__Problem description__
In the data below, which lines contain "BitVec"? List them by copying each one.

Content starts

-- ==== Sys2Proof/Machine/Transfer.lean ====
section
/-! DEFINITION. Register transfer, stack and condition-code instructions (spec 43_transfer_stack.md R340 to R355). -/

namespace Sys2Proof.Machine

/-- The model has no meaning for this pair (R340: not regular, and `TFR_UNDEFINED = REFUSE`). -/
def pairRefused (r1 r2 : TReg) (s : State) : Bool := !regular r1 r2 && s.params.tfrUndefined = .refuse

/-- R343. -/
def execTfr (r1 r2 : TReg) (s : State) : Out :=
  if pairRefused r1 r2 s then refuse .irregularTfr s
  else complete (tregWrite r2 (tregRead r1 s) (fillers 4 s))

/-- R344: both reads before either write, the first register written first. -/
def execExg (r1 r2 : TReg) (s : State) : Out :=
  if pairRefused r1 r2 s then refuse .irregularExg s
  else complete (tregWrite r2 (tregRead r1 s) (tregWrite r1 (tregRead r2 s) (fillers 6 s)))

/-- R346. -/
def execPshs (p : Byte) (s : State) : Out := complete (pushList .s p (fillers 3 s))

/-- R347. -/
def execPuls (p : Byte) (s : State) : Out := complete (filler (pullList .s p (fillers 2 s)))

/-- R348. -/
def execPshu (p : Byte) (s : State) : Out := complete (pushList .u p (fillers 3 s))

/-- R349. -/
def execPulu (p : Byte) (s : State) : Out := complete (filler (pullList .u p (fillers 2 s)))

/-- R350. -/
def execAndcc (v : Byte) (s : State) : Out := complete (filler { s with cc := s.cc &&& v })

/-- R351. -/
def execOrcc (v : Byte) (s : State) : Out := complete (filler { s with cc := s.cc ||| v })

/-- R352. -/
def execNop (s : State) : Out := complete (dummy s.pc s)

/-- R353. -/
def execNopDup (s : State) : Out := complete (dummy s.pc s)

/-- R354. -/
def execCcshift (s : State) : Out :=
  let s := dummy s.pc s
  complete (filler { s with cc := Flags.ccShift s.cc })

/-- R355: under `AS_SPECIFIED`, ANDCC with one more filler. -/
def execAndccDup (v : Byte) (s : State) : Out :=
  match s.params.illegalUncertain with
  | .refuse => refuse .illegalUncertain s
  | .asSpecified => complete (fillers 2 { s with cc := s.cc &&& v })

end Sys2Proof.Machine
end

Content ends
Content starts

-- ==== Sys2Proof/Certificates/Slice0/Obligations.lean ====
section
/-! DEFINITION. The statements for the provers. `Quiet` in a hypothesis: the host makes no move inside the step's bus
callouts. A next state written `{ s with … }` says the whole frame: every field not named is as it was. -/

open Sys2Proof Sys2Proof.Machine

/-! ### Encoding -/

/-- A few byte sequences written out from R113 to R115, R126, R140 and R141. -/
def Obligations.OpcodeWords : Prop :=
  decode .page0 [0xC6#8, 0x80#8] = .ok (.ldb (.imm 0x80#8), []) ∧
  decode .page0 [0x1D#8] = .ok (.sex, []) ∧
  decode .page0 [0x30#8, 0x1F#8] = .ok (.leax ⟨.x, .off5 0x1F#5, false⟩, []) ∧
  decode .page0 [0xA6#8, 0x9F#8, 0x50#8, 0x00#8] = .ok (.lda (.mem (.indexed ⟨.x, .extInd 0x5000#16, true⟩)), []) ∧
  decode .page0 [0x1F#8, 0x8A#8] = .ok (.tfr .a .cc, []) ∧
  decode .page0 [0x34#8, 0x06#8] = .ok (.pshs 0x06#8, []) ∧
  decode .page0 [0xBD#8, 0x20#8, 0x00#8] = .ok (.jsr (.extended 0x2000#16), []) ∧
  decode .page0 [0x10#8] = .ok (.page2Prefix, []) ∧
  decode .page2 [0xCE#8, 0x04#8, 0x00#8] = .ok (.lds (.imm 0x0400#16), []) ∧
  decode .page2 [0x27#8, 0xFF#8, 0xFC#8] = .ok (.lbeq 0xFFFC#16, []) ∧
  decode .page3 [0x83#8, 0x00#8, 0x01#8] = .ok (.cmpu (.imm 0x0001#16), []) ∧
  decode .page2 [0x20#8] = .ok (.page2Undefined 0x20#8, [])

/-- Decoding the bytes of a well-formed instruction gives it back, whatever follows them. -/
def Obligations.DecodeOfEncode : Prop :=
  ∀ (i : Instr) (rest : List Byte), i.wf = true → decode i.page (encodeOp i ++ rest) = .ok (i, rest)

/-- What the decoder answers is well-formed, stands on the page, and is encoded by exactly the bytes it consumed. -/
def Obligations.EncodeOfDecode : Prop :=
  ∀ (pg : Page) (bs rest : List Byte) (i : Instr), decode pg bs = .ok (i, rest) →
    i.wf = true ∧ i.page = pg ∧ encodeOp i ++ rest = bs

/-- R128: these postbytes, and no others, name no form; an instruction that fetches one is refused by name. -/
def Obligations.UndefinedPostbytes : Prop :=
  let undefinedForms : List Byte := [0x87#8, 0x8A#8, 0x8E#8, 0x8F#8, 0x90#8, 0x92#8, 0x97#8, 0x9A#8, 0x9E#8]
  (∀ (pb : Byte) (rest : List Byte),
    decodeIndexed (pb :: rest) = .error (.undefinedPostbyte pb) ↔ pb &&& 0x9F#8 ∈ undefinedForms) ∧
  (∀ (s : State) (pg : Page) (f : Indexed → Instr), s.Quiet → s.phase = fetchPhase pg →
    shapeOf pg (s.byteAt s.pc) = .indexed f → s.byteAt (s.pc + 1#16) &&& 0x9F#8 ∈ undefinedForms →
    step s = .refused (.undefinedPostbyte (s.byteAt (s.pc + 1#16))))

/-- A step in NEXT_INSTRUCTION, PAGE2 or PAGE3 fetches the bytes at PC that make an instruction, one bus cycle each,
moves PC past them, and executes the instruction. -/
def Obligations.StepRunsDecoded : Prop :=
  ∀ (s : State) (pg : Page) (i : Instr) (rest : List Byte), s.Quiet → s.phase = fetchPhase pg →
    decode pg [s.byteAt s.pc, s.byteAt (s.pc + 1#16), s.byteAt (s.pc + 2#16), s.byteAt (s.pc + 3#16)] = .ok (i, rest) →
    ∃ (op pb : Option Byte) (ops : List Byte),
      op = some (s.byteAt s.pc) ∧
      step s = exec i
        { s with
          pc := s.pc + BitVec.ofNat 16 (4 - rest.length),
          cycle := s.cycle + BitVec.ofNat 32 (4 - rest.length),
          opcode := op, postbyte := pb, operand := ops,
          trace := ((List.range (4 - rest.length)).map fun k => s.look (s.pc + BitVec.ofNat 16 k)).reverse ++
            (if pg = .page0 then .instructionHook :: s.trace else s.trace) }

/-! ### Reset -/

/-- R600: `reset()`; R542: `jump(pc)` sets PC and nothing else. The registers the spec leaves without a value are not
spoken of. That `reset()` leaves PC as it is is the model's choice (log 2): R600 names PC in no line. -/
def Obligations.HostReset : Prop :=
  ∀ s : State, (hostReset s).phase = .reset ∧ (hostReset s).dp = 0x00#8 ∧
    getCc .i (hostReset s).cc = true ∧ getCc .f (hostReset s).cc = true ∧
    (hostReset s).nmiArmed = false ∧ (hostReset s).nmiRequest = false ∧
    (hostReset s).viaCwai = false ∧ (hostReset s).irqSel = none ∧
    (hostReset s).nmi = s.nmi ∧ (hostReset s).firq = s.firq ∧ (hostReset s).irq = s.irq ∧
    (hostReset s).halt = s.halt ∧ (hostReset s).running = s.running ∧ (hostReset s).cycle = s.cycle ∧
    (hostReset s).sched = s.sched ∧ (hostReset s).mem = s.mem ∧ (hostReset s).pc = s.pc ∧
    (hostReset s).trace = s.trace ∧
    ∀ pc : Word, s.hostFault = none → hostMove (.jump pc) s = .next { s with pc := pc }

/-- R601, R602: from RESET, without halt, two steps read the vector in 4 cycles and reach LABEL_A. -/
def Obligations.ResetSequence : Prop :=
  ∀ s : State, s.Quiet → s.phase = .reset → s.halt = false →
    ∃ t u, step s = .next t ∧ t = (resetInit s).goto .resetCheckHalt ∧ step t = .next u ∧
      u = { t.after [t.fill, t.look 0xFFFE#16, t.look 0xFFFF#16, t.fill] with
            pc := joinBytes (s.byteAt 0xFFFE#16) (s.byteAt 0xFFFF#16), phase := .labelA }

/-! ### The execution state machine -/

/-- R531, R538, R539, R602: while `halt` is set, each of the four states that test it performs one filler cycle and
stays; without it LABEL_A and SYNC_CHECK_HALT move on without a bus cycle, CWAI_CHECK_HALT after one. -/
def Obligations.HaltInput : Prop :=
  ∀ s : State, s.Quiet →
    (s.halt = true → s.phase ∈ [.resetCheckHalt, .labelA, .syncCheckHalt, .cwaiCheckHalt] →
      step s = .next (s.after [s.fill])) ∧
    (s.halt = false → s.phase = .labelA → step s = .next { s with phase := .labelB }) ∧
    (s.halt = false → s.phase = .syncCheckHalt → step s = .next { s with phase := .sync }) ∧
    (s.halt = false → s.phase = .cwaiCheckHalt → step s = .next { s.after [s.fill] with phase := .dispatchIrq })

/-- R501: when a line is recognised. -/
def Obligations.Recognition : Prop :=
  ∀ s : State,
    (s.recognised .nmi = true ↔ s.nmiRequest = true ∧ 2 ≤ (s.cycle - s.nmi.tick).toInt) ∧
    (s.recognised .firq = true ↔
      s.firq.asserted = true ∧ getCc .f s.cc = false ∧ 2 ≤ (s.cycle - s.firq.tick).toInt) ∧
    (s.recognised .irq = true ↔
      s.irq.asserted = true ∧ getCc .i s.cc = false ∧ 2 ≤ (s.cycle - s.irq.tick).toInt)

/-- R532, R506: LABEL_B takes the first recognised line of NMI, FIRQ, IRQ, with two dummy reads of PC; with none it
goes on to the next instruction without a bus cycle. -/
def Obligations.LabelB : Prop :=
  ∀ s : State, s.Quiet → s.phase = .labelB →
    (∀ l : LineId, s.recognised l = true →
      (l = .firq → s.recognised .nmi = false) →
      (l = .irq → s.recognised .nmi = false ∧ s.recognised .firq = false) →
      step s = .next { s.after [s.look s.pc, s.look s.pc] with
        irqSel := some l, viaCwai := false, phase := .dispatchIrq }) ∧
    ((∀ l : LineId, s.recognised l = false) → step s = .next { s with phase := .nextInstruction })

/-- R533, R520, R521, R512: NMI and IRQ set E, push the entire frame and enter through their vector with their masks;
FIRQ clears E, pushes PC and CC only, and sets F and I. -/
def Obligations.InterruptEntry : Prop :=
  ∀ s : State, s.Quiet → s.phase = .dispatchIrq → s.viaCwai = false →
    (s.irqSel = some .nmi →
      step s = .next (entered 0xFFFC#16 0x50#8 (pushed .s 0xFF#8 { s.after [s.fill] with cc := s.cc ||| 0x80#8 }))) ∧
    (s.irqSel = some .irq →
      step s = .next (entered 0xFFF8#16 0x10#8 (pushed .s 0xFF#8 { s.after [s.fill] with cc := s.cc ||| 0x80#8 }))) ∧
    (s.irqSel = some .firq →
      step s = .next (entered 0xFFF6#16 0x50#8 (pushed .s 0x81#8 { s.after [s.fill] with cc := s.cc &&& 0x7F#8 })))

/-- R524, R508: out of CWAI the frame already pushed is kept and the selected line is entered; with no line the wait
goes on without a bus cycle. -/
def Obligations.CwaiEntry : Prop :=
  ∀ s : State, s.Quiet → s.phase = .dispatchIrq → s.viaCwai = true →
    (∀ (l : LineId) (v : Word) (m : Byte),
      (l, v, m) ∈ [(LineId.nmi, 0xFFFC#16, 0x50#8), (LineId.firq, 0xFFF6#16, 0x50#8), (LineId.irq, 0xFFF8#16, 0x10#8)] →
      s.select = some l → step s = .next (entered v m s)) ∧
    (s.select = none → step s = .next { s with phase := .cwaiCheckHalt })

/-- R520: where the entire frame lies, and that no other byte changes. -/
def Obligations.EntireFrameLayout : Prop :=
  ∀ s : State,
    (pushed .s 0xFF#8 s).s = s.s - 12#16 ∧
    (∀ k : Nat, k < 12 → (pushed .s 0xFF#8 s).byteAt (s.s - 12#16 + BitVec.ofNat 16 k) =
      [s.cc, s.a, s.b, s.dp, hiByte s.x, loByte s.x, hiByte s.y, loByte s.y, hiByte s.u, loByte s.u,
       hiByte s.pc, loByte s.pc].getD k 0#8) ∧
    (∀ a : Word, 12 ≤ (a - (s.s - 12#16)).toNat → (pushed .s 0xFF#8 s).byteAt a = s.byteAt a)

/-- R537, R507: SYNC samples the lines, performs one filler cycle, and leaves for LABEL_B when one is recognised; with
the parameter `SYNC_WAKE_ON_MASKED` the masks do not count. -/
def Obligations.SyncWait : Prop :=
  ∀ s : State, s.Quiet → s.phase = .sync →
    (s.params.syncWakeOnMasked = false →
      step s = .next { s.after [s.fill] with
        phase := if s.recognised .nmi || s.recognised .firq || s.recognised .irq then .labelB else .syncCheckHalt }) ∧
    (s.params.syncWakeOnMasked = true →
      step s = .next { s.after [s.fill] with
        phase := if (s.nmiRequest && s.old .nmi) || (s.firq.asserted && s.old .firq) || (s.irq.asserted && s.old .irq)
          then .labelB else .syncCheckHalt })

Content ends

__Final answer__
          pc := s.pc + BitVec.ofNat 16 (4 - rest.length),
          cycle := s.cycle + BitVec.ofNat 32 (4 - rest.length),
          trace := ((List.range (4 - rest.length)).map fun k => s.look (s.pc + BitVec.ofNat 16 k)).reverse ++
    (∀ k : Nat, k < 12 → (pushed .s 0xFF#8 s).byteAt (s.s - 12#16 + BitVec.ofNat 16 k) =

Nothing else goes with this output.